H     || E     | P(E|H)
------------------------
True  || True  | 0.916666666667
True  || False | 0.0833333333333
False || True  | 0.5
False || False | 0.5
H     || E     | P(E|H)
------------------------
True  || True  | 0.916666666667
True  || False | 0.0833333333333
False || True  | 0.5
False || False | 0.5

In fact, we can see conditional independences in the Bayesian network.

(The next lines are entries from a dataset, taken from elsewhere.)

/-- ROW.TOPK on its entry. -/
def rowTopkRun (lc cyc : Nat) (s : State) (e : QEntry) (p : RowPar) : State :=
  let m := (cluster s lc).mem
  let k := p.topk
  let q := topkQ k
  let order := natBits (cCx e.raw) 0 2
  let merge := natBits (cCx e.raw) 2 1 == 1
  let r0 := sref e.raw 0
  let src (i : Nat) : VSrc := rowSrc m e p 0 i fvZero
  let partAt (i j : Nat) : Nat := formed e r0 + (i * p.C + j) * q
  -- merge mode reads the header and the head entry of every part, then an entry as it selects it (R198)
  let picks (i : Nat) : List (Nat × Nat × Cand) := mergeHeads order k ((List.range p.C).map (fun j => topkRead m.sp (partAt i j) k j)) []
  let heads (i : Nat) : List Nat := (List.range p.C).map (fun j => partAt i j / 64)
  let later (i : Nat) : List Nat := (picks i).map (fun x => (partAt i x.1 + 8 + 8 * x.2.1) / 64)
  let words (i : Nat) : List Nat := if merge then setAddAll [] (heads i ++ later i) else (rowReads r0 p.C (src i)).2
  let cycles (i : Nat) : List (List Nat) := if merge then chunks 64 (heads i) ++ chunks 8 (later i) else elemCycles 64 p.C [src i]
  let rs : ReadSet := (List.range p.rows).map (fun i => (r0, words i))
  let slip := (readSlip m rs).isSome
  let r3 := sref e.raw 3
  let rows := (List.range p.rows).map (fun i =>
    let hdr (j : Nat) : Nat := memLe m.sp (partAt i j) 8
    let pz := slip || (words i).any (spPoison m) || (merge && (List.range p.C).any (fun j => natBits (hdr j) 43 1 == 1))
    let vals := (List.range p.C).map (fun x => ((src i).val x, p.pos + i * p.L + p.start + x))
    let top := if merge then (picks i).map (fun x => x.2.2)
      else rankTop order k ((vals.filter (fun x => x.1 != FVal.nan)).map (fun x => (⟨x.1, x.2, decide (x.2 < 2 ^ 26)⟩ : Cand)))
    let nanN := if merge then (List.range p.C).foldl (fun a j => a + natBits (hdr j) 16 27) 0
      else (vals.filter (fun x => x.1 == FVal.nan)).length
    (topkBytes k nanN pz top, pz))
  let ps := (List.range p.rows).flatMap (fun i =>
    let x := listGet ([], false) rows i
    runPieces (formed e r3 + i * q) x.1 x.2)
  let bad := (rows.filter (fun x => x.2)).length
  finishCmd s lc 2 cyc e rs ((List.range p.rows).flatMap cycles) [(ps, r3.tag)] 0
    (fun s => modCluster s lc (fun c => { c with vr := { c.vr with poisonRows := satAdd 16 c.vr.poisonRows bad } }))

/-- The scale array of a BS8 source's last row (R44, R113, R150). -/
def rowScaleBound (e : QEntry) (p : RowPar) : Option (Nat × Nat) :=
  let r1 := sref e.raw 1
  let a := formed e r1 + (p.rows - 1) * p.stride / 32
  let top := scaleAt a r1.lstride (ceilDiv p.C 32 - 1)
  if spTop < top then some (a, top) else none

/-- Range of ROW.TOPK's source and results. -/
def topkBound (e : QEntry) (p : RowPar) : Option (Nat × Nat × Bool) :=
  let q := topkQ p.topk
  let r0 := sref e.raw 0
  let a := formed e r0
  let b := formed e (sref e.raw 3)
  let src := if natBits (cCx e.raw) 2 1 = 1 then
      (if spTop + 1 < a + p.rows * p.C * q then some (a, a + p.rows * p.C * q - 1) else none)
    else (opndBound r0 (a + (p.rows - 1) * p.stride) p.C).or (if isBs8 r0.fmt then rowScaleBound e p else none)
  (src.map (fun x => (x.1, x.2, false))).or
    (if spTop + 1 < b + (p.rows - 1) * q + 8 + 8 * p.topk then some (b, b + (p.rows - 1) * q + 7 + 8 * p.topk, true) else none)

/-- ROW.TOPK (R111 to R115, R167). -/
def execRowTopk (lc cyc : Nat) (s : State) : Res :=
  .next (runRow s lc cyc oTOPK (fun _ => []) (fun _ _ _ => (false, false)) (fun s e p =>
    match topkBound e p with
    | some (lo, hi, w) => boundFault s lc e.idx lo hi w
    | none => rowTopkRun lc cyc s e p))

end Sys2Proof.Machine
end

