-- ==== Sys2Proof/Machine/Core.lean ====
section
/-! DEFINITION. The machine as the host takes it. -/

def Sys2Proof.core : Host.Core :=
  { State := Sys2Proof.Machine.State, Fault := Sys2Proof.Machine.Fault, Refusal := Sys2Proof.Machine.Refusal,
    step := Sys2Proof.Machine.step, reset := Sys2Proof.Machine.State.reset }
end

Using d-separation (and the Markovian assumption on families) we expect $E$ to be independent of $S$ given $H$. In other words, $P(E\mid s,H)=P(E\mid \bar{s},H)$. In the conditional table below we see that the probabilities for $E$ do not change with respect to $S$ because $H$ is given.


In [28]:
print(Pb(E|S,H))


S     | H     || E     | P(E|S,H)
----------------------------------
True  | True  || True  | 0.916666666667
True  | True  || False | 0.0833333333333
True  | False || True  | 0.5
True  | False || False | 0.5
False | True  || True  | 0.916666666667
False | True  || False | 0.0833333333333
False | False || True  | 0.5
False | False || False | 0.5

In [29]:
print(Pb(E|h,s))
print(Pb(E|h,s_))


E     | P(E|H=True, S=True)
----------------------------
True  | 0.916666666667
False | 0.0833333333333
E     | P(E|S=False, H=True)
-----------------------------
True  | 0.916666666667
False | 0.0833333333333

In [30]:
print(Pb(E|h_,s))
print(Pb(E|h_,s_))


E     | P(E|S=True, H=False)
-----------------------------
True  | 0.5
False | 0.5
E     | P(E|S=False, H=False)
------------------------------
True  | 0.5
False | 0.5

However, we expect, due to lack of d-separation (open value through $H$), that $E$ is dependent on $S$. We see that this is the case in the conditional table below.


In [31]:
print(Pb(E|S))


S     || E     | P(E|S)
------------------------
True  || True  | 0.777777777778
True  || False | 0.222222222222
False || True  | 0.820512820513
False || False | 0.179487179487

Also note the lack of these conditional independences in the original marginal Table.


In [32]:
print(P(E|S,H))


S     | H     || E     | P(E|S,H)
----------------------------------
True  | True  || True  | 1.0
True  | True  || False | 0.0
True  | False || True  | 0.0
True  | False || False | 1.0
False | True  || True  | 0.9
False | True  || False | 0.1
False | False || True  | 0.666666666667
False | False || False | 0.333333333333

Again, the Bayesian network imposes conditional independence constraints on the distribution. Specifically this conditional independence arises from the lack of an edge between $S$ and $E$. If we were to represent the original distribution as a Bayesian network the resulting structure would be a complete graph (all nodes connected to all other nodes).